Point: The point of your video came across clearly as it is about lack of diversity on campus, and how you fit in/are trying to.
Dramatic Question: I don’t think you have a dramatic question but your story takes a dramatic turn when you start describing welcome week.
Emotion: I was really happy for you in the beginning and then you started explaining about the lack of diversity. When you said “white cloud” it really stood out and really made me feel how you are feeling.
Voice: I think you could speak up a little bit in the video. It was kind of muffled in parts. Also you repeat yourself and stutter in some places and I would recommend redoing that. I don’t know if you have physically written out/typed a script, but that can help.
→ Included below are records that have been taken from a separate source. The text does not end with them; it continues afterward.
section
/-! The Machine State (spec/10_state.md): what each instruction's effect makes of each element, what a whole cycle makes
of it, that `IP[31:5]` reaches nothing else, the store's canonical form under every move, and the host's windows. -/

namespace Sys2Proof.Machine

/-! ### The store after a write -/

@[simp] theorem memRead_memWrite_same (s : State) (l : Line) (v : Word) : memRead (memWrite s l v) l = v :=
  Memory.read_write_same _ _ _

theorem memRead_memWrite_other (s : State) {l l' : Line} (v : Word) (h : l' ≠ l) :
    memRead (memWrite s l v) l' = memRead s l' :=
  Memory.read_write_other _ v (line_toNat_ne h)

@[simp] theorem memRead_initial (v : Variant) (l : Line) : memRead (State.initial v) l = 0 := rfl

/-! ### The effect of an instruction on each element -/

/-- R11: an instruction under which some line reads otherwise is a store to that line. -/
theorem store_of_memRead_effect_ne {i : Instr} {s : State} {l : Line} (h : memRead (effect i s) l ≠ memRead s l) :
    ∃ m, i = .sto m l ∨ i = .stn m l := by
  cases i with
  | sto m l' =>
    obtain rfl : l = l' := by_contra fun hl => h (memRead_memWrite_other s _ hl)
    exact ⟨m, .inl rfl⟩
  | stn m l' =>
    obtain rfl : l = l' := by_contra fun hl => h (memRead_memWrite_other s _ hl)
    exact ⟨m, .inr rfl⟩
  | _ => exact absurd rfl h

/-- R12: an instruction that changes `A` is one of the five accumulator instructions. -/
theorem accumulator_of_effect_a_ne {i : Instr} {s : State} (h : (effect i s).a ≠ s.a) :
    ∃ m l, i = .ldn m l ∨ i = .sub m l ∨ i = .sub5 m l ∨ i = .lda m l ∨ i = .add m l := by
  cases i with
  | ldn m l | sub m l | sub5 m l | lda m l | add m l => exact ⟨m, l, by simp⟩
  | _ => exact absurd rfl h

/-- R17: no instruction writes `IR`. -/
@[simp] theorem effect_ir (i : Instr) (s : State) : (effect i s).ir = s.ir := by
  cases i <;> rfl

theorem effect_inv (i : Instr) {s : State} (h : s.Inv) : (effect i s).Inv := by
  cases i with
  | sto m l | stn m l => exact memWrite_wf l _ h
  | _ => exact h

/-- R82: a defined opcode value writes the signal without reading it. -/
theorem effect_of_signal {v : Variant} {i : Instr} (h : opcodeDefined v i.opcode = true) (s : State)
    (x : Option Signal) : effect i { s with signal := x } = effect i s := by
  cases i with
  | illegal11 m l | illegal12 m l | illegal13 m l | illegal14 m l | illegal15 m l =>
    rw [opcodeDefined_false (by simp [Instr.opcode])] at h
    cases h
  | _ => rfl

/-! ### What a faulting cycle leaves -/

/-- R121: the state left is the one after Fetch, and the opcode value is that of the instruction. -/
theorem step_fault_eq {s left : State} {op : Opcode} (h : step s = .fault (.illegalOpcode op left)) :
    op = (nextInstr s).opcode ∧ left = fetch s := by
  obtain ⟨-, hr⟩ := step_fault h
  injection hr with hop hleft
  exact ⟨hop, hleft⟩

theorem not_safe_of_step_fault {s : State} {r : Fault} (h : step s = .fault r) : ¬ s.safe :=
  fun hs => by rw [step_of_safe hs] at h; cases h

/-! ### The low five bits of `IP` -/

theorem lineOfIp_add (x y : Word) : lineOfIp (x + y) = lineOfIp x + lineOfIp y :=
  BitVec.setWidth_add x y (by decide)

theorem lineOfIp_sub (x y : Word) : lineOfIp (x - y) = lineOfIp x - lineOfIp y := by
  rw [eq_sub_iff_add_eq, ← lineOfIp_add, BitVec.sub_add_cancel]

theorem operand_congr {s t : State} (hs : s.store = t.store) (hv : s.variant = t.variant) (m : AddrMode) (l : Line) :
    operand m l s = operand m l t := by
  simp only [operand, hv, memRead_congr hs]

/-! ### States that agree in everything but `IP[31:5]` -/

namespace State.sameButUpperIp

variable {s t : State} (h : s.sameButUpperIp t)
include h

theorem nextLine_eq : nextLine s = nextLine t := by
  obtain ⟨-, -, hip, -, -, -⟩ := h
  simp only [nextLine, lineOfIp_add, hip]

theorem nextWord_eq : nextWord s = nextWord t := by
  have hline := h.nextLine_eq
  obtain ⟨hs, -, -, -, -, -⟩ := h
  rw [nextWord, nextWord, hline, memRead_congr hs]

theorem variant_eq : s.variant = t.variant := by
  obtain ⟨-, -, -, -, hv, -⟩ := h
  exact hv

theorem nextInstr_eq : nextInstr s = nextInstr t := by
  rw [nextInstr, nextInstr, h.nextWord_eq, h.variant_eq]

theorem safe_iff : s.safe ↔ t.safe := by
  rw [safe_iff_opcodeDefined, safe_iff_opcodeDefined, h.nextInstr_eq, h.variant_eq]

/-- Fetch increments both `IP`s, and the word it loads is at the line of the low five bits. -/
theorem fetch : (fetch s).sameButUpperIp (fetch t) := by
  have hw := h.nextWord_eq
  obtain ⟨hs, ha, hip, -, hv, hsig⟩ := h
  exact ⟨hs, ha, by simp only [fetch_ip, lineOfIp_add, hip], hw, hv, hsig⟩

/-- No instruction takes more than the low five bits of `IP` to another place: JMP discards it, JRP and SKN add to it
modulo 2^32, and the others leave it. -/
theorem effect (i : Instr) : (effect i s).sameButUpperIp (effect i t) := by
  obtain ⟨hs, ha, hip, hir, hv, hsig⟩ := h
  have ho := operand_congr hs hv
  cases i with
  | jmp m l => exact ⟨hs, ha, congrArg lineOfIp (ho m l), hir, hv, rfl⟩
  | jrp m l =>
    have hip' : lineOfIp (s.ip - operand m l s) = lineOfIp (t.ip - operand m l t) := by
      rw [lineOfIp_sub, lineOfIp_sub, hip, ho]
    exact ⟨hs, ha, hip', hir, hv, rfl⟩
  | skn m l =>
    have hip' : lineOfIp (if signBit s.a then s.ip + 1 else s.ip) =
        lineOfIp (if signBit t.a then t.ip + 1 else t.ip) := by
      rw [ha]
      split
      · rw [lineOfIp_add, lineOfIp_add, hip]
      · exact hip
    exact ⟨hs, ha, hip', hir, hv, rfl⟩
  | ldn m l => exact ⟨hs, congrArg negate (ho m l), hip, hir, hv, rfl⟩
  | lda m l => exact ⟨hs, ho m l, hip, hir, hv, rfl⟩
  | sub m l | sub5 m l => exact ⟨hs, congrArg₂ (· - ·) ha (ho m l), hip, hir, hv, rfl⟩
  | add m l => exact ⟨hs, congrArg₂ (· + ·) ha (ho m l), hip, hir, hv, rfl⟩
  | sto m l => exact ⟨congrArg₂ (Memory.write · l.toNat ·) hs ha, ha, hip, hir, hv, rfl⟩
  | stn m l => exact ⟨congrArg₂ (Memory.write · l.toNat ·) hs (congrArg negate ha), ha, hip, hir, hv, rfl⟩
  | stp m l => exact ⟨hs, ha, hip, hir, hv, rfl⟩
  | illegal11 | illegal12 | illegal13 | illegal14 | illegal15 => exact ⟨hs, ha, hip, hir, hv, hsig⟩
Soundtrack: I liked the music you had playing. It had good rhythm to it and kept me interested. I think it fit well with your topic.
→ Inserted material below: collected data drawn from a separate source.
-- ==== Sys2Proof/Syntax.lean ====
section
/-! DEFINITION. The one inductive of instructions: a constructor for each row of spec/opcode_table.json, the 324
encodable instructions first, then the 115 events (rows without bits), whose arguments name where the event acts and
what comes from outside the module. -/
namespace Sys2Proof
Economy: I think that you could stand to use a few more pictures. The ones you have are great and I really liked the ones you put in about the clubs/communities you joined! I think a few more for other parts like welcome week could be added.
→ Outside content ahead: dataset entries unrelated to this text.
/-- The atomic of an AMO after the commit (R274, R275). -/
def amoDo (op seg rd n : Nat) (cs : List Nat) (ia : Nat) (x : Ctx) (s : State) : Act :=
  let off := x.v ia
  match s.locate x.p seg off.toNat n n true true false with
  | (s, .ok ks page) =>
    if s.bad ks then amoBad cs off ((ks.find? fun k => s.ue.contains (k / 32)).getD 0 / 32 * 32) x s else
    let s := if ks.any isExt then
      s.flushExt fun w => w.core == x.p.core && w.seat == x.p.num && isHost w.addr == isHost (ks.headD 0) else s
    let old := leNat (memReads s.mem ks)
    let b := (x.v (ia + 1)).toNat % 2 ^ (8 * n)
    let new := if op = 7 then (if old = (x.v 0).toNat % 2 ^ (8 * n) then some b else none) else some (amoNew op n old b)
    let t := s.amoUnit x.p page ks new
    if ks.any isExt && Config.portFails s.fctr then .final (amoAbort cs off x s t) else amoRd rd (w64 old) x t
  | (_, a) => a.act off

/-- The work of an AMO: it goes on with its push, or is performed. -/
def amoAct (op seg rd n : Nat) (cs : List Nat) (ia : Nat) (x : Ctx) (s : State) : Act :=
  match (s.bank x.p).wip with
  | .push v reopen => amoPush v reopen x s
  | _ => amoDo op seg rd n cs ia x s

/-- An AMO other than cas. -/
def amo (op : Nat) (f : FmtAmo) (s : State) : Out :=
  let n := 4 * (1 + f.d.toNat)
  let cs := [f.ra.toNat, f.rb.toNat]
  issueWait { srcs := [isrc f.ra, isrc f.rb], dst := some f.rd.toNat, lat := .var, closes := true } f.hold
    (amoWaits f.seg.toNat n 0) (amoChk op f.seg.toNat f.rd.toNat n 0) (amoAct op f.seg.toNat f.rd.toNat n cs 0) s

/-- amoswap (R273). -/
def execAmoswap (f : FmtAmo) (s : State) : Out := amo 0 f s
/-- amoadd (R273). -/
def execAmoadd (f : FmtAmo) (s : State) : Out := amo 1 f s
/-- amoand (R273). -/
def execAmoand (f : FmtAmo) (s : State) : Out := amo 2 f s
/-- amoor (R273). -/
def execAmoor (f : FmtAmo) (s : State) : Out := amo 3 f s
/-- amomax (R273). -/
def execAmomax (f : FmtAmo) (s : State) : Out := amo 4 f s
/-- amomin (R273). -/
def execAmomin (f : FmtAmo) (s : State) : Out := amo 5 f s
/-- amomaxu (R273). -/
def execAmomaxu (f : FmtAmo) (s : State) : Out := amo 6 f s
/-- cas (R273): rd is read as the expected value, then written. -/
def execCas (f : FmtAmo) (s : State) : Out :=
  let n := 4 * (1 + f.d.toNat)
  let cs := [f.rd.toNat, f.ra.toNat, f.rb.toNat]
  issueWait { srcs := [isrc f.rd, isrc f.ra, isrc f.rb], dst := some f.rd.toNat, lat := .var, closes := true } f.hold
    (amoWaits f.seg.toNat n 1) (amoChk 7 f.seg.toNat f.rd.toNat n 1) (amoAct 7 f.seg.toNat f.rd.toNat n cs 1) s

/-! Fences (R267-R270, R276). -/

/-- A fence: buffered in a scene, else it waits and acts. A release also lets the seat's fixed-latency pushes enter their
queue (R267; log 71). -/
def fenceAct (acq rel : Bool) (sc : Nat) (op : BufOp) (x : Ctx) (s : State) : Act :=
  if (s.bank x.p).openScene.isSome then .done (s.modBank x.p fun b => b.buffer 1 op) none none
  else if (rel && s.relPending x.p sc) || (acq && s.loadsDue x.p) then .wait .memory
  else
    let s := if rel then s.landPushes x.p else s
    .done (if acq then s.acquire x.p.core else s) none none

/-- fence.acq (R268). -/
def execFenceAcq (f : FmtFence) (s : State) : Out :=
  issue { srcs := [], entries := 1 } f.hold (fenceAct true false f.scope.toNat (.acquire f.scope.toNat)) s
/-- fence.rel (R267). -/
def execFenceRel (f : FmtFence) (s : State) : Out :=
  issue { srcs := [], entries := 1 } f.hold (fenceAct false true f.scope.toNat (.release f.scope.toNat)) s
/-- fence.full (R269). -/
def execFenceFull (f : FmtFence) (s : State) : Out :=
  issue { srcs := [], entries := 1 } f.hold (fenceAct true true f.scope.toNat (.full f.scope.toNat)) s

/-! Ordered accesses (R278). -/

/-- Scope codes 12 to 15 act as sys (R278). -/
def ordScope (f : FmtOrd) : Nat := min 11 f.scope.toNat

/-- The check of ld.acq, made at issue, before it waits for the seat's earlier loads (R268, R272). -/
def ldAcqChk (f : FmtOrd) (x : Ctx) (s : State) : Option Act :=
  match s.loadChk x.p f.seg.toNat (x.v 0) (4 * (1 + f.d.toNat)) with
  | some a => some a
  | none => if (s.bank x.p).openScene.isNone && s.loadsDue x.p then some (.wait .memory) else none

/-- The work of ld.acq (R270, R278): the load at issue, then the acquire, which is buffered in a scene. -/
def ldAcqAct (f : FmtOrd) (x : Ctx) (s : State) : Act :=
  let open_ := (s.bank x.p).openScene.isSome
  match loadAct f.seg.toNat (x.v 0) (2 + f.d.toNat) false x s with
  | .done s v pc =>
    if open_ then .done (s.modBank x.p fun b => b.buffer 1 (.acquire (ordScope f))) v pc
    else .done (s.acquire x.p.core) v pc
  | a => a

/-- ld.acq (R278). -/
def execLdAcq (f : FmtOrd) (s : State) : Out :=
  issueWait { srcs := [isrc f.ra], dst := some f.rx.toNat, lat := .var, entries := 1 } f.hold
    (loadWaits f.seg.toNat (·.getD 0 0) (2 + f.d.toNat)) (ldAcqChk f) (ldAcqAct f) s

/-- The work of st.rel (R270, R278): the release, then the store; both buffered in a scene. -/
def stRelAct (f : FmtOrd) (x : Ctx) (s : State) : Act :=
  if (s.bank x.p).openScene.isSome then
    storeAct f.seg.toNat (x.v 0) (2 + f.d.toNat) (x.v 1) x
      (s.modBank x.p fun b => b.buffer 1 (.release (ordScope f)))
  else if s.relPending x.p (ordScope f) then .wait .memory
  else storeAct f.seg.toNat (x.v 0) (2 + f.d.toNat) (x.v 1) x s

/-- st.rel (R278): ra is read first, then rs, which lies in imm10 (R17). -/
def execStRel (f : FmtOrd) (s : State) : Out :=
  issueWait { srcs := [isrc f.ra, isrc f.rx], entries := 2 } f.hold
    (storeWaits f.seg.toNat (·.getD 0 0) (2 + f.d.toNat))
    (fun x s => storeChk f.seg.toNat (x.v 0) (2 + f.d.toNat) x s) (stRelAct f) s

/-! Remote stores (R279-R281). -/

/-- The destination needs a stage-door entry (R281). -/
def State.rstHeld (s : State) (c : Nat) (w : Word) : Bool := s.rstDest c w == .held

/-- The checks of a remote store whose offset must be a multiple of `al` (R281). -/
def rstChk (al : Nat) (w : Word) (x : Ctx) (s : State) : Option Act :=
  let off := bits w.toNat 20 0
  if off % al ≠ 0 then some (.trap .misaligned 0 (some (w64 off)))
  else if s.rstHeld x.p.core w && !s.doorRoom (Config.dieOf x.p.core) then some (.trap .stageDoorFull 0 none)
  else none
Pacing: Truthfully I think you have it paced out good. It is how you want it. I wouldn’t mess with how you do it because you have pauses in the right places and there doesn’t seem to be any awkwardness besides the parts where you stutter and repeat.
Additional Comments: Overall I liked your video! I think your topic is so cool and interesting because it is something that I don’t really think about and don’t have the perspective on things you do. Keep it up! It’s good!